6.    EXERCISE OF OPTIONS

6.1
Subject to the provisions of the Plan, an Option may be exercised from time to time by delivery to the Corporation at its registered office of a written notice of exercise addressed to the Secretary of the Corporation specifying the number of Shares with respect to which the Option is being exercised and accompanied by payment in full of the Option Price of the Shares to be purchased.
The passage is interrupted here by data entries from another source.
-- ==== Sys2Proof/Laws/Codec.lean ====
section
/-! SUPPORT. Rounding (R9), the biased mantissa of R125, and what the search of R126 returns. -/

namespace Sys2Proof.Machine

theorem le_roundHalfUp {q : Rat} {n : Int} : n ≤ roundHalfUp q ↔ (n : Rat) - 1 / 2 ≤ q := by
  rw [roundHalfUp, Int.le_floor]
  constructor <;> intro h <;> linarith

theorem roundHalfUp_lt {q : Rat} {n : Int} : roundHalfUp q < n ↔ q < (n : Rat) - 1 / 2 := by
  rw [← not_le, le_roundHalfUp, not_le]

theorem roundHalfUp_mono {p q : Rat} (h : p ≤ q) : roundHalfUp p ≤ roundHalfUp q :=
  Int.floor_le_floor (by linarith)

theorem roundHalfUp_natCast (n : Nat) : roundHalfUp (n : Rat) = n := by
  rw [roundHalfUp, Int.floor_eq_iff]
  constructor <;> push_cast <;> linarith

/-- What the default record of the data rate computes (R125). -/
theorem biasedMantissa_drate (x e : Nat) (t : Rat) : biasedMantissa .drateDefault x e t = t * 2 ^ 28 / (x * 2 ^ e) := by
  simp [biasedMantissa, Fmt.drateDefault, Formula.pow2, evalFormula]

theorem fmtValue_drate (x e m : Nat) : fmtValue .drateDefault x e m = (256 + m) * 2 ^ e * x / 2 ^ 28 := by
  simp [fmtValue, Fmt.drateDefault, Formula.pow2, evalFormula]

/-- What the default record of the deviation computes (R125). -/
theorem biasedMantissa_dev (x e : Nat) (t : Rat) : biasedMantissa .devDefault x e t = t * 2 ^ 17 / (x * 2 ^ e) := by
  simp [biasedMantissa, Fmt.devDefault, Formula.pow2, evalFormula]

theorem fmtValue_dev (x e m : Nat) : fmtValue .devDefault x e m = (8 + m) * 2 ^ e * x / 2 ^ 17 := by
  simp [fmtValue, Fmt.devDefault, Formula.pow2, evalFormula]

/-- What the default record of the bandwidth computes (R125). -/
theorem biasedMantissa_bw (x e : Nat) (t : Rat) : biasedMantissa .bwDefault x e t = x / (8 * t * 2 ^ e) := by
  simp [biasedMantissa, Fmt.bwDefault, Formula.pow2, evalFormula]

theorem fmtValue_bw (x e m : Nat) : fmtValue .bwDefault x e m = x / (8 * (4 + m) * 2 ^ e) := by
  simp [fmtValue, Fmt.bwDefault, Formula.pow2, evalFormula]

theorem drateDefault_lawful {x : Nat} (hx : 1 ≤ x) : LawfulFmt .drateDefault .grows x where
  inverse e m _ _ := by
    have : (x : Rat) ≠ 0 := by positivity
    rw [biasedMantissa_drate, fmtValue_drate]
    simp only [Fmt.drateDefault]
    push_cast
    field_simp
  positive e m _ _ := by
    rw [fmtValue_drate]
    have : 0 < x := hx
    positivity
  halves e t _ _ := by
    rw [biasedMantissa_drate, biasedMantissa_drate, pow_succ]
    ring
  trend e t u _ _ h := by
    simp only [biasedMantissa_drate]
    gcongr

theorem devDefault_lawful {x : Nat} (hx : 1 ≤ x) : LawfulFmt .devDefault .grows x where
  inverse e m _ _ := by
    have : (x : Rat) ≠ 0 := by positivity
    rw [biasedMantissa_dev, fmtValue_dev]
    simp only [Fmt.devDefault]
    push_cast
    field_simp
  positive e m _ _ := by
    rw [fmtValue_dev]
    have : 0 < x := hx
    positivity
  halves e t _ _ := by
    rw [biasedMantissa_dev, biasedMantissa_dev, pow_succ]
    ring
  trend e t u _ _ h := by
    simp only [biasedMantissa_dev]
    gcongr

theorem bwDefault_lawful {x : Nat} (hx : 1 ≤ x) : LawfulFmt .bwDefault .falls x where
  inverse e m _ _ := by
    have : (x : Rat) ≠ 0 := by positivity
    have : (4 + m : Rat) ≠ 0 := by positivity
    rw [biasedMantissa_bw, fmtValue_bw]
    simp only [Fmt.bwDefault]
    push_cast
    field_simp
  positive e m _ _ := by
    rw [fmtValue_bw]
    have : 0 < x := hx
    positivity
  halves e t _ _ := by
    rw [biasedMantissa_bw, biasedMantissa_bw, pow_succ]
    ring
  trend e t u _ ht h := by
    have : 0 < t := ht
    simp only [biasedMantissa_bw]
    gcongr

/-- The rounded biased mantissa at an exponent. -/
abbrev rounded (f : Fmt) (x e : Nat) (t : Rat) : Int := roundHalfUp (biasedMantissa f x e t)

/-- An exponent whose mantissa is too large is passed over (R126). -/
theorem meSearch_skip {f : Fmt} {d : Trend} {x e : Nat} {t : Rat} (h : (f.bias + 2 ^ f.mbits : Int) ≤ rounded f x e t) (left : Nat) :
    meSearch f d x t (left + 1) e = meSearch f d x t left (e + 1) := by
  have h2 : (0 : Int) < 2 ^ f.mbits := by positivity
  rw [rounded] at h
  rw [meSearch]
  rw [if_neg (by omega), if_neg (by omega)]

theorem meSearch_skips {f : Fmt} {d : Trend} {x : Nat} {t : Rat} (i left e : Nat)
    (h : ∀ e', e ≤ e' → e' < e + i → (f.bias + 2 ^ f.mbits : Int) ≤ rounded f x e' t) :
    meSearch f d x t (left + i) e = meSearch f d x t left (e + i) := by
  induction i generalizing e with
  | zero => rfl
  | succ i ih =>
    rw [← Nat.add_assoc, meSearch_skip (h e le_rfl (by omega)), ih (e + 1) (fun e' h1 h2 => h e' (by omega) (by omega))]
    congr 1
    omega

/-- The first exponent whose mantissa fits is returned (R126). -/
theorem meEnc_fits {f : Fmt} {d : Trend} {x : Nat} {t : Quantity} {e m : Nat} (he : e < 2 ^ f.ebits) (hm : m < 2 ^ f.mbits)
    (hr : rounded f x e t.val = f.bias + m)
    (hs : ∀ e' < e, (f.bias + 2 ^ f.mbits : Int) ≤ rounded f x e' t.val) : meEnc f d x t = .ok (.expMant e m) := by
  unfold meEnc
  rw [show 2 ^ f.ebits = (2 ^ f.ebits - e) + e by omega, meSearch_skips e _ 0 (fun e' _ h2 => hs e' (by omega))]
  obtain ⟨k, hk⟩ : ∃ k, 2 ^ f.ebits - e = k + 1 := ⟨2 ^ f.ebits - e - 1, by omega⟩
  have hm' : (m : Int) < 2 ^ f.mbits := by exact_mod_cast hm
  rw [rounded] at hr
  rw [hk, Nat.zero_add, meSearch, hr, if_neg (by omega), if_pos (by omega)]
  simp

/-- A target whose mantissa is negative at the first exponent where it is not too large is out of range on the low side
(R126). -/
theorem meEnc_low {f : Fmt} {d : Trend} {x : Nat} {t : Quantity} {e : Nat} (he : e < 2 ^ f.ebits)
    (hr : rounded f x e t.val < f.bias) (hs : ∀ e' < e, (f.bias + 2 ^ f.mbits : Int) ≤ rounded f x e' t.val) :
    meEnc f d x t = .error (.outOfRange (sideLow d)) := by
  unfold meEnc
  rw [show 2 ^ f.ebits = (2 ^ f.ebits - e) + e by omega, meSearch_skips e _ 0 (fun e' _ h2 => hs e' (by omega))]
  obtain ⟨k, hk⟩ : ∃ k, 2 ^ f.ebits - e = k + 1 := ⟨2 ^ f.ebits - e - 1, by omega⟩
  rw [rounded] at hr
  rw [hk, Nat.zero_add, meSearch, if_pos (by omega)]

/-- A target whose mantissa fits at no exponent is out of range on the high side (R126). -/
theorem meEnc_high {f : Fmt} {d : Trend} {x : Nat} {t : Quantity}
    (hs : ∀ e < 2 ^ f.ebits, (f.bias + 2 ^ f.mbits : Int) ≤ rounded f x e t.val) :
    meEnc f d x t = .error (.outOfRange (sideHigh d)) := by
  unfold meEnc
  have := meSearch_skips (f := f) (d := d) (x := x) (t := t.val) (2 ^ f.ebits) 0 0 (fun e' _ h2 => hs e' (by omega))
  rw [Nat.zero_add] at this
  rw [this, meSearch]

/-- One of the three cases of the search holds (R126). -/
theorem search_cases (f : Fmt) (x : Nat) (t : Rat) :
    (∃ e m : Nat, e < 2 ^ f.ebits ∧ (∀ e' < e, (f.bias + 2 ^ f.mbits : Int) ≤ rounded f x e' t) ∧
      rounded f x e t = f.bias + m ∧ m < 2 ^ f.mbits) ∨
    (∃ e : Nat, e < 2 ^ f.ebits ∧ (∀ e' < e, (f.bias + 2 ^ f.mbits : Int) ≤ rounded f x e' t) ∧ rounded f x e t < f.bias) ∨
    ∀ e < 2 ^ f.ebits, (f.bias + 2 ^ f.mbits : Int) ≤ rounded f x e t := by
  by_cases h2 : ∀ e < 2 ^ f.ebits, (f.bias + 2 ^ f.mbits : Int) ≤ rounded f x e t
  · exact .inr (.inr h2)
  · push Not at h2
    have hex : ∃ e, e < 2 ^ f.ebits ∧ rounded f x e t < (f.bias + 2 ^ f.mbits : Int) := h2
    classical
    obtain ⟨he, hlt⟩ := Nat.find_spec hex
    have hmin : ∀ e' < Nat.find hex, (f.bias + 2 ^ f.mbits : Int) ≤ rounded f x e' t := by
      intro e' h'
      have := Nat.find_min hex h'
      push Not at this
      exact this (by omega)
    generalize Nat.find hex = e at he hlt hmin
    by_cases hge : (f.bias : Int) ≤ rounded f x e t
    · refine .inl ⟨e, (rounded f x e t - f.bias).toNat, he, hmin, by omega, ?_⟩
      have h3 : (2 ^ f.mbits : Int) = ((2 ^ f.mbits : Nat) : Int) := by push_cast; rfl
      omega
    · exact .inr (.inl ⟨e, he, hmin, by omega⟩)

/-- What an accepted target was encoded to (R126). -/
theorem meEnc_ok {f : Fmt} {d : Trend} {x : Nat} {t : Quantity} {e m : Nat} (h : meEnc f d x t = .ok (.expMant e m)) :
    e < 2 ^ f.ebits ∧ m < 2 ^ f.mbits ∧ rounded f x e t.val = f.bias + m ∧
      ∀ e' < e, (f.bias + 2 ^ f.mbits : Int) ≤ rounded f x e' t.val := by
  rcases search_cases f x t.val with ⟨e', m', h1, h2, h3, h4⟩ | ⟨e', h1, h2, h3⟩ | h1
  · rw [meEnc_fits h1 h4 h3 h2] at h
    cases h
    exact ⟨h1, h4, h3, h2⟩
  · rw [meEnc_low h1 h3 h2] at h
    cases h
  · rw [meEnc_high h1] at h
    cases h

end Sys2Proof.Machine
end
Certificates for such Shares shall be issued and delivered to the Optionee within a reasonable period of time following the receipt of such notice and payment.





6.2
Notwithstanding any of the provisions contained in the Plan or in any Option, the Corporation's obligation to issue Shares to an Optionee pursuant to the exercise of an Option shall be subject to:

(a)
completion of such registration or other qualification of such Shares or obtaining approval of such governmental or regulatory authority as counsel to the Corporation shall reasonably determine to be necessary or advisable in connection with the authorization, issuance or sale thereof;

(b)    the listing of such Shares on the Exchange; and

(c)
the receipt from the Optionee of such representations, agreements and undertakings, including as to future dealings in such Shares, as the Corporation or its counsel reasonably determines to be necessary or advisable in order to safeguard against the violation of the securities laws of any jurisdiction.

In this connection the Corporation shall, to the extent necessary, take all reasonable steps to obtain such approvals, registrations and qualifications as may be necessary for the issuance of such Shares in compliance with applicable securities laws and for the listing of such Shares on the Exchange.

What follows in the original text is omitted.